##### SUPPLIED DATA

-- ==== Sys2Proof/Machine/Dispatch.lean ====
section
/-! DEFINITION. The dispatch: one arm per row of spec/opcode_table.json. -/

namespace Sys2Proof.Machine

def exec (i : Instr) (s : State) : Host.Outcome State Fault Refusal :=
  match i with
  | .encSf => Sys2Proof.Machine.execEncSf s
  | .encFf => Sys2Proof.Machine.execEncFf s
  | .encCf => Sys2Proof.Machine.execEncCf s
  | .encFc => Sys2Proof.Machine.execEncFc s
  | .classify => Sys2Proof.Machine.execClassify s
  | .tpRecv => Sys2Proof.Machine.execTpRecv s
  | .tpSend => Sys2Proof.Machine.execTpSend s
  | .readDid => Sys2Proof.Machine.execReadDid s
  | .writeDid => Sys2Proof.Machine.execWriteDid s
  | .readDtc => Sys2Proof.Machine.execReadDtc s
  | .clearDtc => Sys2Proof.Machine.execClearDtc s
  | .decEcuInfo => Sys2Proof.Machine.execDecEcuInfo s
  | .decSensor => Sys2Proof.Machine.execDecSensor s
  | .encThresholds => Sys2Proof.Machine.execEncThresholds s
  | .decDtcList => Sys2Proof.Machine.execDecDtcList s
  | .lutDtc => Sys2Proof.Machine.execLutDtc s
  | .lutStatus => Sys2Proof.Machine.execLutStatus s
  | .pciSf id payload _ => Sys2Proof.Machine.execPciSf id payload s
  | .pciFf id total six => Sys2Proof.Machine.execPciFf id total six s
  | .pciCf id sn data => Sys2Proof.Machine.execPciCf id sn data s
  | .pciFc id fs bs st _ => Sys2Proof.Machine.execPciFc id fs bs st s
  | .reqReadDid did => Sys2Proof.Machine.execReqReadDid did s
  | .reqWriteDid did data => Sys2Proof.Machine.execReqWriteDid did data s
  | .reqReadDtc sub mask => Sys2Proof.Machine.execReqReadDtc sub mask s
  | .reqClearDtc group => Sys2Proof.Machine.execReqClearDtc group s
  | .rspReadDid rest => Sys2Proof.Machine.execRspReadDid rest s
  | .rspWriteDid rest => Sys2Proof.Machine.execRspWriteDid rest s
  | .rspReadDtc rest => Sys2Proof.Machine.execRspReadDtc rest s
  | .rspClearDtc rest => Sys2Proof.Machine.execRspClearDtc rest s
  | .rspNegative rest => Sys2Proof.Machine.execRspNegative rest s

end Sys2Proof.Machine
end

##########

**TASK OBJECTIVE:**
Beginning at the line that contains "Sys2Proof.Machine.execRspReadDtc rest s" and ending at the last line above, copy each line without any change.

**SOLUTION TO THIS EXERCISE:**
  | .rspReadDtc rest => Sys2Proof.Machine.execRspReadDtc rest s
  | .rspClearDtc rest => Sys2Proof.Machine.execRspClearDtc rest s
  | .rspNegative rest => Sys2Proof.Machine.execRspNegative rest s

end Sys2Proof.Machine
end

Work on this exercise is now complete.